Task brief:
What lines below contain the word "launchCtx"? Please pull each one out.
Top of Working data
/-- The engine finds the byte at a virtual address: in the page in which it works, or by a translation that leaves `t` (R142, R217). -/
def EngineFinds (s : State) (r : ChanRef) (c : Cmd) (page : Option UnitXl) (a : Nat) (write : Bool) (key : Nat) (t : State)
    (page' : Option UnitXl) : Prop :=
  let va := a % 2 ^ 64
  let use : Use := if write = true then .write else .read
  ∃ pa tier dev mc bits,
    ((∃ p, page = some p ∧ p.unit = va / 4096 ∧ t = s ∧ pa = p.pa + va % 4096 ∧ tier = p.tier ∧ dev = p.dev ∧ mc = p.mc ∧ bits = p.bits) ∨
      ((∀ p, page = some p → p.unit ≠ va / 4096) ∧
        s.translate (engineWho s r c) (BitVec.ofNat 64 a) (if write = true then .write else .read) = (.ok pa tier dev mc, t) ∧
        bits = t.pageBits (engineWho s r c) (BitVec.ofNat 64 a))) ∧
    t.place (refCtx r) pa tier dev mc use = .ok key ∧ noMemory key = false ∧
    page' = some { unit := va / 4096, pa := pa - va % 4096, tier := tier, dev := dev, mc := mc, bits := bits }

/-- The engine reads the byte `v` at a place of a command, and works in `page'` then. -/
def ReadsByte (s : State) (r : ChanRef) (c : Cmd) (page : Option UnitXl) (e : End) (v : Byte) (t : State) (page' : Option UnitXl) : Prop :=
  match e with
  | .held x => v = x ∧ t = s ∧ page' = page
  | .at_ 0 a => ∃ key, EngineFinds s r c page a false key t page' ∧ v = Memory.read t.mem key
  | .at_ 1 a => ∃ ci off, scratchTarget (s.blockAt r.blk).shares.length r.ci (s.refKernel r).scratch a 1 = some (ci, off) ∧
      v = Memory.read ((s.blockAt r.blk).share ci).scratch off ∧ t = s ∧ page' = page
  | .at_ 2 a => ∃ key, storeKey (s.ctxAt (refCtx r)) a 1 = some key ∧ refreshRemaining s.clock (a / 2 ^ 12 % 16) = 0 ∧
      v = Memory.read s.wstore key ∧ t = s ∧ page' = page
  | _ => False

/-- The engine writes the byte `v` at a place of a command; a multicast writes it on every core of its mask (R140, R144). -/
def WritesByte (s : State) (r : ChanRef) (c : Cmd) (page : Option UnitXl) (e : End) (v : Byte) (t : State) (page' : Option UnitXl) : Prop :=
  match e with
  | .at_ 0 a => ∃ key u, EngineFinds s r c page a true key u page' ∧ t = u.gwrite key [v]
  | .at_ 1 a =>
    page' = page ∧
      if ∃ w0 w1 w2 w3, c.body = .copy w0 w1 w2 w3 ∧ (copyOf w0 w1 w2 w3).kind = 4 then
        ∃ cores, (∀ w0 w1 w2 w3, c.body = .copy w0 w1 w2 w3 →
            cores = (List.range (s.blockAt r.blk).shares.length).filter (fun n => (copyOf w0 w1 w2 w3).mask.testBit n)) ∧
          t = cores.foldl (fun u n => u.scratchWriteBytes r.blk n (a % 2 ^ 24) [v]) s
      else ∃ ci off, scratchTarget (s.blockAt r.blk).shares.length r.ci (s.refKernel r).scratch a 1 = some (ci, off) ∧
        t = s.scratchWriteBytes r.blk ci off [v]
  | .at_ 2 a => ∃ key, storeKey (s.ctxAt (refCtx r)) a 1 = some key ∧ t = { s with wstore := s.wstore.write key v } ∧ page' = page
  | _ => False

/-- Block `index` of launch `l` has started on `core`, with every team in its start state (R46, R85). -/
structure StartedBlock (s t : State) (l index core : Nat) : Prop where
  block : (t.blockAt (blockKey l index)).st = .running ∧ (t.blockAt (blockKey l index)).taker = core ∧
    ((t.blockAt (blockKey l index)).share 0).core ∈ (s.placement (s.launchAt l) core).getD [] ∧
    (t.blockAt (blockKey l index)).prov = ((s.launchAt l).shape.map (·.watching)).getD false
  memory : ∀ h ∈ (t.blockAt (blockKey l index)).shares, (∀ a, Memory.read h.scratch a = 0) ∧ (∀ a, Memory.read h.wbuf a = 0) ∧
    ∀ m ∈ h.tiles, ∀ a, Memory.read m a = 0
  teams : ∀ i < (s.launchAt l).kernel.teams,
    let k := (s.launchAt l).kernel
    let u := t.teamAt (teamKey (blockKey l index) i)
    u.spc = BitVec.ofNat 64 k.scalarBase ∧ u.sreg 1 = BitVec.ofNat 64 (s.launchAt l).arg ∧ u.sreg 2 = BitVec.ofNat 64 index ∧
      u.sreg 3 = BitVec.ofNat 64 i ∧ u.sreg 4 = BitVec.ofNat 64 k.live ∧ (∀ r : SReg, 4 < r.toNat → u.sreg r = 0) ∧
      (∀ q : QReg, q ≠ 0 → u.qreg q = false) ∧ u.mask = maskBelow k.live ∧ u.nlive = k.live ∧ u.sup = false ∧ u.runs = [] ∧
      u.stack = [] ∧ ∀ p < k.lanes, ∀ r, (u.lane p).reg r = if r = 0 ∧ p < k.live then BitVec.ofNat 32 p else 0

/-- The context of number `c` has ended (R398): none of its teams and blocks is left, its unfinished launches are failed, and it takes
no more work. -/
structure ContextEnded (t : State) (c : Nat) : Prop where
  failed : (t.ctxAt c).failed = true
  teams : ∀ k, teamCtx k = c → Table.find? t.teams k = none
  blocks : ∀ b, launchCtx (blockLaunch b) = c → Table.find? t.blocks b = none
  launches : ∀ l, launchCtx l = c → ∀ x, Table.find? t.launches l = some x → x.st = .ended ∨ x.st = .failed

/-- Team `k` has ended, or has left the machine with its block. -/
def TeamEnded (t : State) (k : Nat) : Prop := Table.find? t.teams k = none ∨ (t.teamAt k).ended = true

/-! ### The stream that moves -/

/-- The scalar stream of team `k` is to move in the next step, and `u` is the state in which it does (log 1). -/
def StreamTurn (s u : State) (turn : Nat → Turn) (k : Nat) : Prop :=
  ∃ rest, s.agenda = turn k :: rest ∧ u = { s with agenda := rest, cur := k }

/-- The lane stream of team `k` is to move in the next step, and `u` is the state in which it does: the turn says in which order the lanes
of a global access perform, and which of them perform later (log 1, log 50). -/
def LaneTurn (s u : State) (k : Nat) (order later : List Nat) : Prop :=
  ∃ rest, s.agenda = .lane k order later :: rest ∧ u = { s with agenda := rest, cur := k, laneOrder := order, laneLater := later }

/-- Nothing comes before the next scalar instruction of the current team: the team can move, no copy command is due, and no cancel,
watchdog, squash or save is due at the boundary (R54, R139, R189, R387, R389, R393, R398). -/
structure ScalarMoves (u : State) : Prop where
  moves : u.stopped = false
  copies : u.dueChannel = none
  cancel : u.team.cancelDue = false
  ending : u.block.ending = none ∨ u.team.atBoundary = false
  squash : u.block.squashDue = false ∨ u.team.active ≠ none
  save : u.saveHolds (teamBlock u.cur) = false

/-- The instruction is a step of the part, and no word of a program. -/
def isStep (i : Instr) : Bool := (encodeScalar i).isNone && (ctl? i).isNone

/-- The canonical form of the state: every memory of the part, and the table of teams. -/
structure Canonical (s : State) : Prop where
  memories : MemoriesWf s
  teams : TeamsRising s

end Sys2Proof.Machine
end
Bottom of Working data
Solution for this problem:
  blocks : ∀ b, launchCtx (blockLaunch b) = c → Table.find? t.blocks b = none
  launches : ∀ l, launchCtx l = c → ∀ x, Table.find? t.launches l = some x → x.st = .ended ∨ x.st = .failed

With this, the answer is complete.